[[ Given data, beginning ]]
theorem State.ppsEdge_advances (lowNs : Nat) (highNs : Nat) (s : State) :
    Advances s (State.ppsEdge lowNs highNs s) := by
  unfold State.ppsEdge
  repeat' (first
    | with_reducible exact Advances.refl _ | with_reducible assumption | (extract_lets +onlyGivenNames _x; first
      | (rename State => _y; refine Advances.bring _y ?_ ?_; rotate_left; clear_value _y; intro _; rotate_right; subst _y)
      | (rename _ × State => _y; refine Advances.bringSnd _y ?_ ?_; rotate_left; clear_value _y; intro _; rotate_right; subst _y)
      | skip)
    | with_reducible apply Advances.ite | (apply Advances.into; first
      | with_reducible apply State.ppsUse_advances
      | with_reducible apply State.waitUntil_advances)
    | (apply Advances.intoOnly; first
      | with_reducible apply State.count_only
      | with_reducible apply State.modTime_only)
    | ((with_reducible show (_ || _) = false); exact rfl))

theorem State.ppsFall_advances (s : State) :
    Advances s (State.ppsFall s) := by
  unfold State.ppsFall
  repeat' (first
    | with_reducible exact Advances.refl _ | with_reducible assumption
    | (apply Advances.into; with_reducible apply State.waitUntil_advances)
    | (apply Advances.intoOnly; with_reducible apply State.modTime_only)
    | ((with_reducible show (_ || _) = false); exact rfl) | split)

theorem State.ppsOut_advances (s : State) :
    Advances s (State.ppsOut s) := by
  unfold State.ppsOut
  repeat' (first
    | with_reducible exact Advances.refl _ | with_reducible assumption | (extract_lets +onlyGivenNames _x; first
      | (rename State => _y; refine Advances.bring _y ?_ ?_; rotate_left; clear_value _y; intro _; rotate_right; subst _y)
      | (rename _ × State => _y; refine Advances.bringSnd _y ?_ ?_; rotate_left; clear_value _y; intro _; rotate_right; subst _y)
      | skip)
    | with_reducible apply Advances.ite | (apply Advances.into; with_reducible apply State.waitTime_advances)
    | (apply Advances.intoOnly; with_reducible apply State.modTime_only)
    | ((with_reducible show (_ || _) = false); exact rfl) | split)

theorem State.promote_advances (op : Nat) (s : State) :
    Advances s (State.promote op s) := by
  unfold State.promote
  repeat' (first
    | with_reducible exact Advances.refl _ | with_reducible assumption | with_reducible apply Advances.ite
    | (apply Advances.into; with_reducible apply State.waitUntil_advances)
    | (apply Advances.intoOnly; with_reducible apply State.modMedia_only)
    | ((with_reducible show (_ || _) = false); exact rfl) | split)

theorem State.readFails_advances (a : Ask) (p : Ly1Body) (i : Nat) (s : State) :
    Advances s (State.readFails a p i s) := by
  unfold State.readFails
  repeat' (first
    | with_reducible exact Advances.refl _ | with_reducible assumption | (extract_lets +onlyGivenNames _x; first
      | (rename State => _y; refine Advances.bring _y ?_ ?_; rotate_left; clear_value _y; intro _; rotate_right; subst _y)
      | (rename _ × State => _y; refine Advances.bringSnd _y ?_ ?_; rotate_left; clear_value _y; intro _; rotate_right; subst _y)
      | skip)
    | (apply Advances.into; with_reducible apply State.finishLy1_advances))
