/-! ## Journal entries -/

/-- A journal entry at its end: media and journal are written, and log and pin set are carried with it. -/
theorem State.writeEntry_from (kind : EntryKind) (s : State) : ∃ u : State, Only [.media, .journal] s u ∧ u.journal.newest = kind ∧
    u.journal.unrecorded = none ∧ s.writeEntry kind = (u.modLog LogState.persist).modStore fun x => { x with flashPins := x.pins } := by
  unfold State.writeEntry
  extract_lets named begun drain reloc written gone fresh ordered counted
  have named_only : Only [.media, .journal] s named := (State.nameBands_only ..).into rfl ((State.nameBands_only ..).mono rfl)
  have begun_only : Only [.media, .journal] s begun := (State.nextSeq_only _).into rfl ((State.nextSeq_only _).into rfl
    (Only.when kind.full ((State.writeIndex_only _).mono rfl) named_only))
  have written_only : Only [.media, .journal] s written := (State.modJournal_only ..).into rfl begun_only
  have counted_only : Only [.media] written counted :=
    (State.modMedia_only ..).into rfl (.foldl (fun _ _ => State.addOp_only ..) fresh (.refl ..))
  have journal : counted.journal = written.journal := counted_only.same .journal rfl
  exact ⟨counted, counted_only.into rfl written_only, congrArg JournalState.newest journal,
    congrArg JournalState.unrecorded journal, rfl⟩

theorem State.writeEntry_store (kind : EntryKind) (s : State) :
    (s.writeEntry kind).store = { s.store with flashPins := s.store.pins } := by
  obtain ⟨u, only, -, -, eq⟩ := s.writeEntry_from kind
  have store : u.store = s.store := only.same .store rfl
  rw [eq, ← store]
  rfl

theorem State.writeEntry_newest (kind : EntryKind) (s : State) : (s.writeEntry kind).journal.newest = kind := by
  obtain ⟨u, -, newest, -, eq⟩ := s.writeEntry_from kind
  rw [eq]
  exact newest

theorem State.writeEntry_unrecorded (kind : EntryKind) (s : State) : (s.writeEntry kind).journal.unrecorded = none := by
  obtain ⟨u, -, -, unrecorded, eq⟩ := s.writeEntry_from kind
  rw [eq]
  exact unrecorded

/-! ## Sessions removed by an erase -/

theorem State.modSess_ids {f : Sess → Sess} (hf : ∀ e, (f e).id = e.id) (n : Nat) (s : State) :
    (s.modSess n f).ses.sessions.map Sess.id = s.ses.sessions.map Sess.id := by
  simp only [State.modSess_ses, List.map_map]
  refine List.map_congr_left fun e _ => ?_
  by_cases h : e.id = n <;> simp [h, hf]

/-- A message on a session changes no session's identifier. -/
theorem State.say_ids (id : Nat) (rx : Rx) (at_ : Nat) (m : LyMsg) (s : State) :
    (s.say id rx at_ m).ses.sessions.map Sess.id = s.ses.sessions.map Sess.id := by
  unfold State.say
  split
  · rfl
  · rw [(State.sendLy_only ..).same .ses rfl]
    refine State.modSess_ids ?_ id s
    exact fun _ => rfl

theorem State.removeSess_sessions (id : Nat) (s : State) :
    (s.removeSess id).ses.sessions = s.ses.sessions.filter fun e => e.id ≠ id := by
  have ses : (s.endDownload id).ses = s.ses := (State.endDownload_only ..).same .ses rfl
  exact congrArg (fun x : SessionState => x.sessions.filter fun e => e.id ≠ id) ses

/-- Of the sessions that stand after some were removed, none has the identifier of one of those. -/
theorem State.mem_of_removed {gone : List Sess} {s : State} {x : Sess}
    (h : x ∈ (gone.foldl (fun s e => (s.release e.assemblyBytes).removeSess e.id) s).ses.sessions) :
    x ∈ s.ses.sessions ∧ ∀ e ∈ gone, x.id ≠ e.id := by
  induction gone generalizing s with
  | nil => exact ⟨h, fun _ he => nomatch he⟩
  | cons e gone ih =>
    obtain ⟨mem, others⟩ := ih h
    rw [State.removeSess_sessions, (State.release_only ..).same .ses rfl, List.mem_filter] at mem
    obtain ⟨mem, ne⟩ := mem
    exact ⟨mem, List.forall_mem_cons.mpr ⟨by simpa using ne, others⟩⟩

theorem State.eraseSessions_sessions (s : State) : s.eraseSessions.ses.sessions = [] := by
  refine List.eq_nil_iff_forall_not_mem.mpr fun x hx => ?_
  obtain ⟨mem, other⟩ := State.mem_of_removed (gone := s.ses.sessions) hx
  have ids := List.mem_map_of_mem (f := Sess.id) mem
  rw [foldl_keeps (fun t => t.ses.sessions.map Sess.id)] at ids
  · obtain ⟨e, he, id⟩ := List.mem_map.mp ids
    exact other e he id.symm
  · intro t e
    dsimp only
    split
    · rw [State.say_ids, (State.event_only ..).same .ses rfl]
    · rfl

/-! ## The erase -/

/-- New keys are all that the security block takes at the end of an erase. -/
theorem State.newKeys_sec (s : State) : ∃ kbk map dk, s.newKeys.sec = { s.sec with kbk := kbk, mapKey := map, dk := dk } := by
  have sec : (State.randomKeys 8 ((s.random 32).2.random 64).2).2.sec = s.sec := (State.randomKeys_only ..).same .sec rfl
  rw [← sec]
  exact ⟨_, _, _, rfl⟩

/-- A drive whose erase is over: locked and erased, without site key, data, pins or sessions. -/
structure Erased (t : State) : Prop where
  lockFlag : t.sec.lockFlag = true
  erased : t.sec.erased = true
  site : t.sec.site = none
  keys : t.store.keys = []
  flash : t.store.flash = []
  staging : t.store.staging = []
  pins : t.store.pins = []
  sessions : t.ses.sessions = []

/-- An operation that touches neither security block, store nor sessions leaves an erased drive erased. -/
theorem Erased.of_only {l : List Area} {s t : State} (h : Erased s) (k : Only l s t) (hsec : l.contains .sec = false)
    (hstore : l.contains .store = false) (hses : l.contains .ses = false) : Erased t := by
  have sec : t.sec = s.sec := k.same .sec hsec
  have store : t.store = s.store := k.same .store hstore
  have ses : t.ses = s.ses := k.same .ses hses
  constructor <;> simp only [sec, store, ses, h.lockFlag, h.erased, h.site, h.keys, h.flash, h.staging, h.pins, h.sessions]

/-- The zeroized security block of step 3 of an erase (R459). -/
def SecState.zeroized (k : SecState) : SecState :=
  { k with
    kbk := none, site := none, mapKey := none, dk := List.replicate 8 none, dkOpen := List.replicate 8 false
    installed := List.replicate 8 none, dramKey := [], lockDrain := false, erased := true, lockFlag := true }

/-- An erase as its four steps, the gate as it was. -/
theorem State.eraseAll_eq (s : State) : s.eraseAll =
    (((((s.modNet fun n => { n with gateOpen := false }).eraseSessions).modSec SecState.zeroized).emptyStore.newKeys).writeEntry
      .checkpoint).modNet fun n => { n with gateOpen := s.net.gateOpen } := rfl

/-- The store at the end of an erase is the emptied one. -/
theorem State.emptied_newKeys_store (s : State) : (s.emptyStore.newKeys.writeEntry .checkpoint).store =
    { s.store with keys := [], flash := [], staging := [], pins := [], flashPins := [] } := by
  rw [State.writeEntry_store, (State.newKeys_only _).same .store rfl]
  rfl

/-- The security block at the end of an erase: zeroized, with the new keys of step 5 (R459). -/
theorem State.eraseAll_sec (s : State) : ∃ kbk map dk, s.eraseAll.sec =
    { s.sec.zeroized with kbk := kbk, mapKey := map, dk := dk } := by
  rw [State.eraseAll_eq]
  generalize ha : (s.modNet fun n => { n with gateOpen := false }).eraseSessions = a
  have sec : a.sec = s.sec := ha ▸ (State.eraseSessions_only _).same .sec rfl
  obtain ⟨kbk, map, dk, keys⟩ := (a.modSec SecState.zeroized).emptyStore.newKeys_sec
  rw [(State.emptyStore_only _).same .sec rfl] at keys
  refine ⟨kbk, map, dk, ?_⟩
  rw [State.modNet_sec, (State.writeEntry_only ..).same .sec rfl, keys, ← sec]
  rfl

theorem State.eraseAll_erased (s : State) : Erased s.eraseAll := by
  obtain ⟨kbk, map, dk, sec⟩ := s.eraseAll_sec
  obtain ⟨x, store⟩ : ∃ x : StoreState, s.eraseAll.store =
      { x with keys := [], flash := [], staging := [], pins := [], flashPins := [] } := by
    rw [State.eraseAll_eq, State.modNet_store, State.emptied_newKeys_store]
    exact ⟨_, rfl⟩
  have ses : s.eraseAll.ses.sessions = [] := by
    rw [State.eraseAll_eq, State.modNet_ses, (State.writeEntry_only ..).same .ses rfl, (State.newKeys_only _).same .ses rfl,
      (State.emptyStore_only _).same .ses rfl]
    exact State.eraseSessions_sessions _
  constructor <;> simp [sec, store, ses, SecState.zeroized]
[[ Given data, end ]]
Could you set down, word for word, only the lines above from the line with "theorem State.ppsOut_advances (s" to the line with "with it. -/", including both?

__Response to this exercise__
theorem State.ppsOut_advances (s : State) :
    Advances s (State.ppsOut s) := by
  unfold State.ppsOut
  repeat' (first
    | with_reducible exact Advances.refl _ | with_reducible assumption | (extract_lets +onlyGivenNames _x; first
      | (rename State => _y; refine Advances.bring _y ?_ ?_; rotate_left; clear_value _y; intro _; rotate_right; subst _y)
      | (rename _ × State => _y; refine Advances.bringSnd _y ?_ ?_; rotate_left; clear_value _y; intro _; rotate_right; subst _y)
      | skip)
    | with_reducible apply Advances.ite | (apply Advances.into; with_reducible apply State.waitTime_advances)
    | (apply Advances.intoOnly; with_reducible apply State.modTime_only)
    | ((with_reducible show (_ || _) = false); exact rfl) | split)

theorem State.promote_advances (op : Nat) (s : State) :
    Advances s (State.promote op s) := by
  unfold State.promote
  repeat' (first
    | with_reducible exact Advances.refl _ | with_reducible assumption | with_reducible apply Advances.ite
    | (apply Advances.into; with_reducible apply State.waitUntil_advances)
    | (apply Advances.intoOnly; with_reducible apply State.modMedia_only)
    | ((with_reducible show (_ || _) = false); exact rfl) | split)

theorem State.readFails_advances (a : Ask) (p : Ly1Body) (i : Nat) (s : State) :
    Advances s (State.readFails a p i s) := by
  unfold State.readFails
  repeat' (first
    | with_reducible exact Advances.refl _ | with_reducible assumption | (extract_lets +onlyGivenNames _x; first
      | (rename State => _y; refine Advances.bring _y ?_ ?_; rotate_left; clear_value _y; intro _; rotate_right; subst _y)
      | (rename _ × State => _y; refine Advances.bringSnd _y ?_ ?_; rotate_left; clear_value _y; intro _; rotate_right; subst _y)
      | skip)
    | (apply Advances.into; with_reducible apply State.finishLy1_advances))
/-! ## Journal entries -/

/-- A journal entry at its end: media and journal are written, and log and pin set are carried with it. -/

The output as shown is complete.